(Beginning of Record set)

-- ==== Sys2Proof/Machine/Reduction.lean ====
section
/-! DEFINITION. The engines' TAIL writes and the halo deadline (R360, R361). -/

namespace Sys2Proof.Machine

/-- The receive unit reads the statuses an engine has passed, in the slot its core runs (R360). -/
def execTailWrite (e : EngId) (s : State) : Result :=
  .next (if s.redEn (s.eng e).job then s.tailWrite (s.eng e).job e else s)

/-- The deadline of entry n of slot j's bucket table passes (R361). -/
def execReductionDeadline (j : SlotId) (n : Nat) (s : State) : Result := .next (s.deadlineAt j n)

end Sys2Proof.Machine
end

(End of Record set)
(Beginning of Record set)

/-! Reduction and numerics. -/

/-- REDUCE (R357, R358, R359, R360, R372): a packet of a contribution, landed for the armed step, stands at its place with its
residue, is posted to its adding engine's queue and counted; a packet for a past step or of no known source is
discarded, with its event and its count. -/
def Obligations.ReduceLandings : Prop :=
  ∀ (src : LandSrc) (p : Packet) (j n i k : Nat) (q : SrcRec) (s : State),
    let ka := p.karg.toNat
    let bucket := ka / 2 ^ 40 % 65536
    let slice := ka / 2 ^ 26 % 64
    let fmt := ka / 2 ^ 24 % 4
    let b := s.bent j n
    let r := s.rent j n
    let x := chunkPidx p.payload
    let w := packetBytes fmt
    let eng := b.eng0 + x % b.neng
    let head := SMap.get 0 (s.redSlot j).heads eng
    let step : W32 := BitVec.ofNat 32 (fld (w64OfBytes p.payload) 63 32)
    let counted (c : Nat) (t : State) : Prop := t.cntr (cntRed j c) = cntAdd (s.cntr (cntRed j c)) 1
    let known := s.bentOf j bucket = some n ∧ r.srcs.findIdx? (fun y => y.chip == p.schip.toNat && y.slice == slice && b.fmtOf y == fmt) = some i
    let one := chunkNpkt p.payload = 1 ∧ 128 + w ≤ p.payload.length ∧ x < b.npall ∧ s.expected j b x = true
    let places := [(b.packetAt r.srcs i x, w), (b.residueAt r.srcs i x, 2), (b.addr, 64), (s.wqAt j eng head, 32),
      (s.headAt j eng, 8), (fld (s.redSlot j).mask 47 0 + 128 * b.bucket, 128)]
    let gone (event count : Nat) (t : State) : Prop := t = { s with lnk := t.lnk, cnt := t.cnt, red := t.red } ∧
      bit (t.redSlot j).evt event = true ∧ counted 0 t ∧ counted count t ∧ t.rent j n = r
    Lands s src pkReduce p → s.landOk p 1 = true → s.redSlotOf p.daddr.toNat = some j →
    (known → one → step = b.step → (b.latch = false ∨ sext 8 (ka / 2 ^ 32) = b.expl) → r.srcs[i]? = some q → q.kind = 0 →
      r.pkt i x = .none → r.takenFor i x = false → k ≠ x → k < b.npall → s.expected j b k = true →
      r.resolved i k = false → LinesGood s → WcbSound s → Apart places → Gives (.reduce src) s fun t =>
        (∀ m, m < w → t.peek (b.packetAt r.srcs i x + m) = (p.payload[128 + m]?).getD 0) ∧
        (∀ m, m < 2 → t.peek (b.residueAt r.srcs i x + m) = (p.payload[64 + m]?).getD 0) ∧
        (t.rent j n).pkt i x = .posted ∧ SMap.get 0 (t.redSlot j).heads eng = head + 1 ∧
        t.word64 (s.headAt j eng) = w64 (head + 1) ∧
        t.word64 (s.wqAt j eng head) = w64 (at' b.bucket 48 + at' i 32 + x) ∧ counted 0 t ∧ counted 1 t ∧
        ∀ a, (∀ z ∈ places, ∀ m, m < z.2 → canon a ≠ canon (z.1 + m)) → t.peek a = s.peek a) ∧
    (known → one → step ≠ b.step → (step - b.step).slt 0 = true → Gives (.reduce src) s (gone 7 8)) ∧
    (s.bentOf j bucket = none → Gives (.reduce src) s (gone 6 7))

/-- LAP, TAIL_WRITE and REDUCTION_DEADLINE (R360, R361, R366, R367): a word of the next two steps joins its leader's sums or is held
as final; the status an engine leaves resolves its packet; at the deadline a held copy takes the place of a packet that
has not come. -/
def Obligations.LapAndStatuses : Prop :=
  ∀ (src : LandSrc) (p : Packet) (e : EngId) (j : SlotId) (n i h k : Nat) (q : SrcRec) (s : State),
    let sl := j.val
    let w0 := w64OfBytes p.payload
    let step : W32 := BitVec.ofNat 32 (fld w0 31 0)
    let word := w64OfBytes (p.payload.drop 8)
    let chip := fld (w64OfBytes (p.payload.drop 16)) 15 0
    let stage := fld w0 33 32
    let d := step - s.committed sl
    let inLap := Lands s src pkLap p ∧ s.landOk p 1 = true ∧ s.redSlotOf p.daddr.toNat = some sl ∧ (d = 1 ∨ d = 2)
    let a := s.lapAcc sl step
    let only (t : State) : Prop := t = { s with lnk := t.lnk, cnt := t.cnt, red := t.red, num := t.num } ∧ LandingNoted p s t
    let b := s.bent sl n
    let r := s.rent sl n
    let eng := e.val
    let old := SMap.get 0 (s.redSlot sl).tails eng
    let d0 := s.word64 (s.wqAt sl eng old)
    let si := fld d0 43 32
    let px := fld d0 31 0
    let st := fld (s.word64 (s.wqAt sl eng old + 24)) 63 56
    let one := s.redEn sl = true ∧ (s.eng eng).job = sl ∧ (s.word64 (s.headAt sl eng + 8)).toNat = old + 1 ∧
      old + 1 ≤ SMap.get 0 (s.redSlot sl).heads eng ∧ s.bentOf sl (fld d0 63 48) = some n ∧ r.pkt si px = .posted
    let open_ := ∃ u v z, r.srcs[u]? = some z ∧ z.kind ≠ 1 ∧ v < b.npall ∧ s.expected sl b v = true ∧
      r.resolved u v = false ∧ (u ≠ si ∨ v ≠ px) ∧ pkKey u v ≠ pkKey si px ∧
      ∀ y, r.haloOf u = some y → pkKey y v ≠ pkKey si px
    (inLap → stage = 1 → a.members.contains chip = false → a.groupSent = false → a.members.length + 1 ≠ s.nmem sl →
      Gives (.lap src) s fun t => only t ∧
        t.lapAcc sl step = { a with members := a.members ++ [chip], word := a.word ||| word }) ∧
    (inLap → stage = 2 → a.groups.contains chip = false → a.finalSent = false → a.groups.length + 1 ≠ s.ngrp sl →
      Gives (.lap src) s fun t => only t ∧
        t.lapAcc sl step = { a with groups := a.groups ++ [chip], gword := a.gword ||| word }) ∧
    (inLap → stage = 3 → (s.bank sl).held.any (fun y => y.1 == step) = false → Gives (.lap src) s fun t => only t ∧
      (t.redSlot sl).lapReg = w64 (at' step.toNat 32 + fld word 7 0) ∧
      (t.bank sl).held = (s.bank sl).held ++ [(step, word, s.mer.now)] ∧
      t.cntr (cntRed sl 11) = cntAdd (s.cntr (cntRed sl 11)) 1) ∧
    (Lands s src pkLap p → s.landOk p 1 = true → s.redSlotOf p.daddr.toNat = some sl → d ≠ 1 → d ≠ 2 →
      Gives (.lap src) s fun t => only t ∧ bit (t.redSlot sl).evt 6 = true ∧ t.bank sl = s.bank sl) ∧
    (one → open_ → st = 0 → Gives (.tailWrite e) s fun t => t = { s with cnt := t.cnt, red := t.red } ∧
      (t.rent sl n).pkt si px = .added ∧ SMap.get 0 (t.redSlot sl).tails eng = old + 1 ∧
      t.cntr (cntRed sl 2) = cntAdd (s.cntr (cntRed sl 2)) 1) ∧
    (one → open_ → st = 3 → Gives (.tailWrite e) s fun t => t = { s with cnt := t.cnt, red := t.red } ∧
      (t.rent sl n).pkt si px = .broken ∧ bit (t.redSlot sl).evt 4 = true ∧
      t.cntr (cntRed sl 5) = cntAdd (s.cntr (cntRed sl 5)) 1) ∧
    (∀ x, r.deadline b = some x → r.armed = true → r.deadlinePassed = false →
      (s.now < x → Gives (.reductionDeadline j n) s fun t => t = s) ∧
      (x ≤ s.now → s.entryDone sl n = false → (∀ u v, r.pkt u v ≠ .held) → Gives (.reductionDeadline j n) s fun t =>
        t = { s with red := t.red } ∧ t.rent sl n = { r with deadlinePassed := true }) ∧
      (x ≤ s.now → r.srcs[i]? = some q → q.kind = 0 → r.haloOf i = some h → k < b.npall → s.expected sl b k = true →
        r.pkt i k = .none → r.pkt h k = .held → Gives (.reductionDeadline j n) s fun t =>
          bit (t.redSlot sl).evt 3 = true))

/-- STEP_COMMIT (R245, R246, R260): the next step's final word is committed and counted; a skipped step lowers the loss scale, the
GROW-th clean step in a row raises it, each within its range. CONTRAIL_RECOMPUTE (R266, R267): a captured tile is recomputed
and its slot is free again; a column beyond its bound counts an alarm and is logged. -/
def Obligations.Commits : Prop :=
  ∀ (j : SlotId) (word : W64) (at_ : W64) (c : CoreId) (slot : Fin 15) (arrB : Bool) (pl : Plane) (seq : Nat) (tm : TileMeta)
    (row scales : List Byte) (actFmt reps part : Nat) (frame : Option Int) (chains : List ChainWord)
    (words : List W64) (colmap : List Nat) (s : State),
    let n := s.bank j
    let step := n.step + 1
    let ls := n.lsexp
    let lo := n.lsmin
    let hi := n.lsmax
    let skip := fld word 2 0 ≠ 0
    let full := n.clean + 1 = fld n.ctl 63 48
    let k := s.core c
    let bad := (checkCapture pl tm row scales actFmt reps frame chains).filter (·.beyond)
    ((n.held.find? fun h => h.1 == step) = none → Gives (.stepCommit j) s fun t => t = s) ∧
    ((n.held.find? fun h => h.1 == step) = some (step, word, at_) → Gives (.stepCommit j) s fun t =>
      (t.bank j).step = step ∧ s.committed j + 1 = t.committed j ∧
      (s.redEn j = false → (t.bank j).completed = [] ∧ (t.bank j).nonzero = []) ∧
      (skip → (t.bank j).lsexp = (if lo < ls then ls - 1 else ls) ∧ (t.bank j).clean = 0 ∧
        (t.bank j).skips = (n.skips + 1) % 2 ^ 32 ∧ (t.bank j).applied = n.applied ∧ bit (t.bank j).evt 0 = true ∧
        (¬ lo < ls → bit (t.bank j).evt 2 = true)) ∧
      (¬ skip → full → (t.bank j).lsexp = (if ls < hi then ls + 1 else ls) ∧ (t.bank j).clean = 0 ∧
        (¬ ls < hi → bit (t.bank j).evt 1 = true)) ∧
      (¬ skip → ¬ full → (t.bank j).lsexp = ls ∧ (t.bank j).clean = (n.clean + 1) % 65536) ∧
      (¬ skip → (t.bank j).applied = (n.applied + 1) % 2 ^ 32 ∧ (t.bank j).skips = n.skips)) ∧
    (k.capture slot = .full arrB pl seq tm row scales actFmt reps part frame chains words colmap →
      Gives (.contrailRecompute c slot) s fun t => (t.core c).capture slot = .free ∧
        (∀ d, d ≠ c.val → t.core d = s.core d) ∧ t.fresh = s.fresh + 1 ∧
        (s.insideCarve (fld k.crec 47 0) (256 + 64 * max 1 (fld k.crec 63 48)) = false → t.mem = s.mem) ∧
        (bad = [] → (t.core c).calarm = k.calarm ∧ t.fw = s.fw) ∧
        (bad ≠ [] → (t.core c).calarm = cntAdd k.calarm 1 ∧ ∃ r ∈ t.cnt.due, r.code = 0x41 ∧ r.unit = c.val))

(End of Record set)
(Beginning of Record set)

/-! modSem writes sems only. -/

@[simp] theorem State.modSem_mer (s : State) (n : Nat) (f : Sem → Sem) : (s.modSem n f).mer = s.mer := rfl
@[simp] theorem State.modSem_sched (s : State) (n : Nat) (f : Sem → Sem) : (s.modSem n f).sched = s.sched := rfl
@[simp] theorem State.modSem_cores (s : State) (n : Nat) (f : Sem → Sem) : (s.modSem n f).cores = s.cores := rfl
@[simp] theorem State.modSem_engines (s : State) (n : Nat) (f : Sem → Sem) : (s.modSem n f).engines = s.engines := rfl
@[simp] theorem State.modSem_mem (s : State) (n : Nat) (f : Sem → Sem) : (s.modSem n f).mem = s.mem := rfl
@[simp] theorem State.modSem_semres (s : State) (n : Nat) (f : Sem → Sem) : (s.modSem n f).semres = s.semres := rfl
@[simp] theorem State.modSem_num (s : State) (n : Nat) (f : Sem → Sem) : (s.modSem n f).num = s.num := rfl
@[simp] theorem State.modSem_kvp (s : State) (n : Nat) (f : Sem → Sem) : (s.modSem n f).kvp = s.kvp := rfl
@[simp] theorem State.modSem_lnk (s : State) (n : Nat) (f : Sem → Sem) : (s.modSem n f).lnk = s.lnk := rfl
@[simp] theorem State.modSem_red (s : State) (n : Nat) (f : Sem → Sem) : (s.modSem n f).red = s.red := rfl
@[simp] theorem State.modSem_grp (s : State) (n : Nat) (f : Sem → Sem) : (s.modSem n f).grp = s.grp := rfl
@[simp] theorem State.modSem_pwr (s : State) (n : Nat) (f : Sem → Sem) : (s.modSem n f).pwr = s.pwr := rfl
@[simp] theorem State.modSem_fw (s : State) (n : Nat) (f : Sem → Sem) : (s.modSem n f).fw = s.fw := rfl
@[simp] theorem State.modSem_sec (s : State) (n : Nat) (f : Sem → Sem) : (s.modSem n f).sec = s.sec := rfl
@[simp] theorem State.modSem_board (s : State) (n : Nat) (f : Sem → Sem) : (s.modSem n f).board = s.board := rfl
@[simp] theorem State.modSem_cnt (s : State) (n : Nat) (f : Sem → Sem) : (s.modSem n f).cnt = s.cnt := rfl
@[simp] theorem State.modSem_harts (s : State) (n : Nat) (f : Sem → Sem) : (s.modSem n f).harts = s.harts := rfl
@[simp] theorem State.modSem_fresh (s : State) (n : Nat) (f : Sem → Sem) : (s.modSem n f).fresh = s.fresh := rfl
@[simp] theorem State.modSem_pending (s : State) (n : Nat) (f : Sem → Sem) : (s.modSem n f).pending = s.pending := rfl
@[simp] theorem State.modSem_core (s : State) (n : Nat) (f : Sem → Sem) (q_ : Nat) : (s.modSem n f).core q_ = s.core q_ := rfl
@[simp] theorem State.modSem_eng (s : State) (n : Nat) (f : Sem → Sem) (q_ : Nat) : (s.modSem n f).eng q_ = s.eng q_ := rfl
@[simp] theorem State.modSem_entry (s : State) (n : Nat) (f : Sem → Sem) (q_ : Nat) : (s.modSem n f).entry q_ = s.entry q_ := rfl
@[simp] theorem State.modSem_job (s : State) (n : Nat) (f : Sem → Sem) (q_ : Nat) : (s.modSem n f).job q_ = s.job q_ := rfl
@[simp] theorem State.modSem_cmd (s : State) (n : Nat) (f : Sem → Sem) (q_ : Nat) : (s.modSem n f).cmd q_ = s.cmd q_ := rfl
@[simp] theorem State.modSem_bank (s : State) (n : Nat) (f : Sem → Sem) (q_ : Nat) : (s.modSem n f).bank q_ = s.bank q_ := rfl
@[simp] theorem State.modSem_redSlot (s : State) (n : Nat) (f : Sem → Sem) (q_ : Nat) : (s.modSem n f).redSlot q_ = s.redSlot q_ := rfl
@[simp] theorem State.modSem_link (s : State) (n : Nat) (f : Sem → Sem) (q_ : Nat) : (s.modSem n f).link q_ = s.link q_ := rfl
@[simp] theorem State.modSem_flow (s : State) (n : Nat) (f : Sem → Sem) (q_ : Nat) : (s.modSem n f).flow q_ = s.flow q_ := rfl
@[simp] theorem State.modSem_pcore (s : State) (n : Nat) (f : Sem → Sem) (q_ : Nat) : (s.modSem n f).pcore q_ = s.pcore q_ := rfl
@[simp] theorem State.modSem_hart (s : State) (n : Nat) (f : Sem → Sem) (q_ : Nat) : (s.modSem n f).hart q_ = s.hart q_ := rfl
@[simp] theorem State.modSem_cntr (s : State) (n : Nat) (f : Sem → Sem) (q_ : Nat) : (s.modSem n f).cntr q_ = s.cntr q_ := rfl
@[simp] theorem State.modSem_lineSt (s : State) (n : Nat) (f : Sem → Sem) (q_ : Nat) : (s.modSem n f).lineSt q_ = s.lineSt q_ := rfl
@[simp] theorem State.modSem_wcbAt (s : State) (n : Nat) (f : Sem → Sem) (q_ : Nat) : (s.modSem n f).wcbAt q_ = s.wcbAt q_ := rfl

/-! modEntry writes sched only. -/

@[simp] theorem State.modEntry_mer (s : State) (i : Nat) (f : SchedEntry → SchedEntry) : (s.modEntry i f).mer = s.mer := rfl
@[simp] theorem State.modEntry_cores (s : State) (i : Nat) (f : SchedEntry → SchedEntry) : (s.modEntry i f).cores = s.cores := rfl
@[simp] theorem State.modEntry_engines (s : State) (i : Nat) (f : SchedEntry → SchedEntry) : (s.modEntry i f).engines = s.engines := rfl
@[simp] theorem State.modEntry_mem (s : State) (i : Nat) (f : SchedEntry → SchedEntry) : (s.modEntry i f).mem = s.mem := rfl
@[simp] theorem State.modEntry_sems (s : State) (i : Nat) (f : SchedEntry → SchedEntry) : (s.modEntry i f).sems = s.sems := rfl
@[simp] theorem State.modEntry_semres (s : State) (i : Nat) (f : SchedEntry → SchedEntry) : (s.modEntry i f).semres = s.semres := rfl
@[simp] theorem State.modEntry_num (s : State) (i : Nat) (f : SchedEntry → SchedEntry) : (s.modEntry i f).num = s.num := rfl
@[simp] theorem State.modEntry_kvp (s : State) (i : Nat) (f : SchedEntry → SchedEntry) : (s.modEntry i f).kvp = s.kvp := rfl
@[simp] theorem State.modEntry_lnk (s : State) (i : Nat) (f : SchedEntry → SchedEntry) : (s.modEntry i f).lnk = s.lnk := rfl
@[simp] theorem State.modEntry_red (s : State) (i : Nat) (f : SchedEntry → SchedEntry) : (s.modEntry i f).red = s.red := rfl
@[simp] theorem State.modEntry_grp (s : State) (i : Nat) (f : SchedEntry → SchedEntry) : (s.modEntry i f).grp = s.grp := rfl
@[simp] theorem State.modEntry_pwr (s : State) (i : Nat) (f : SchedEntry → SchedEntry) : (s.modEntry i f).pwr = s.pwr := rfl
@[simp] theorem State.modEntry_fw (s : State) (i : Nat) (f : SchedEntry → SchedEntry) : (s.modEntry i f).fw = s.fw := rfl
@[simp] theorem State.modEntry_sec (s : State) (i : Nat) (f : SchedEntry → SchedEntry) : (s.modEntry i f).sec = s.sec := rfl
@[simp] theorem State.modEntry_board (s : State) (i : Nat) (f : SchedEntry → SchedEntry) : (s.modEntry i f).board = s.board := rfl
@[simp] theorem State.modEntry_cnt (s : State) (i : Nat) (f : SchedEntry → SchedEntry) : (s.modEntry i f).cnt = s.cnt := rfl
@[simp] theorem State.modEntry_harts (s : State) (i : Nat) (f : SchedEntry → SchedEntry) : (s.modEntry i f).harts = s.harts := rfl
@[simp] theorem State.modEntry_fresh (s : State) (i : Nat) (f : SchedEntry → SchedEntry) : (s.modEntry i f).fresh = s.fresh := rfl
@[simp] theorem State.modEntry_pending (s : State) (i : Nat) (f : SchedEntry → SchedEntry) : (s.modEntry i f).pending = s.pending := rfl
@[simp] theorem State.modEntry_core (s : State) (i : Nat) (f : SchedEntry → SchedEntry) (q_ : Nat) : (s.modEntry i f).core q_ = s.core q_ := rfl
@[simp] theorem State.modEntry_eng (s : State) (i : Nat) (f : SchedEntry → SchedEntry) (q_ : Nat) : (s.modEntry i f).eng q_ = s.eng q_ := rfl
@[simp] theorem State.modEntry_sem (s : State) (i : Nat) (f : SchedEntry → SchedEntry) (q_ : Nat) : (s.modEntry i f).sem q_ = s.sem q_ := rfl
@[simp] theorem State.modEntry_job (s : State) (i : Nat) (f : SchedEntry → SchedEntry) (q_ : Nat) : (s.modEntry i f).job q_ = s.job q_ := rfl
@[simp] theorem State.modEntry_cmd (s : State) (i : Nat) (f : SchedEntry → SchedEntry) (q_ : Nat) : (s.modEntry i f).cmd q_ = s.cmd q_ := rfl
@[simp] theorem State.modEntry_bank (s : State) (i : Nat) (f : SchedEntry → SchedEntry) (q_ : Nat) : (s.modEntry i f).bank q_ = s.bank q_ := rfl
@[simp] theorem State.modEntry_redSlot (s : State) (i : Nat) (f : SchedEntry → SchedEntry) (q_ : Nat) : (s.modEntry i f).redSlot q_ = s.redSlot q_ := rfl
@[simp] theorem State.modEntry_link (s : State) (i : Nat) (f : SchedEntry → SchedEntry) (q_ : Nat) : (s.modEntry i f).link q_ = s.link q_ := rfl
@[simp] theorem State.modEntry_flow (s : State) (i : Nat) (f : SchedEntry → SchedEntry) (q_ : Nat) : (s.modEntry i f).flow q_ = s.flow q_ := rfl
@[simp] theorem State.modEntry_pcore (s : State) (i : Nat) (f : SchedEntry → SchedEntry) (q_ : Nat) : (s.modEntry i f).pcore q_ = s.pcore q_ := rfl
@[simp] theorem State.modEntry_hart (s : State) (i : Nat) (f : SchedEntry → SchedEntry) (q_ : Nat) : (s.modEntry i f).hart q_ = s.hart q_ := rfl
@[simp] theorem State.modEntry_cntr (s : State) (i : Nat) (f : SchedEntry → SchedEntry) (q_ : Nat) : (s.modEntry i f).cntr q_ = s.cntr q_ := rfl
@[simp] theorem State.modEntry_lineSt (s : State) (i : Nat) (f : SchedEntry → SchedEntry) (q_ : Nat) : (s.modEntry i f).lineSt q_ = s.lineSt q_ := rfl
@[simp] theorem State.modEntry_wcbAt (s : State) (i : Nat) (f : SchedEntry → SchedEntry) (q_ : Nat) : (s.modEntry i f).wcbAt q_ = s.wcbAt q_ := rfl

(End of Record set)

Aim of the task
In the records above, find every line that contains the word "ofNat" and copy it.

Answer box
    let step : W32 := BitVec.ofNat 32 (fld (w64OfBytes p.payload) 63 32)
    let step : W32 := BitVec.ofNat 32 (fld w0 31 0)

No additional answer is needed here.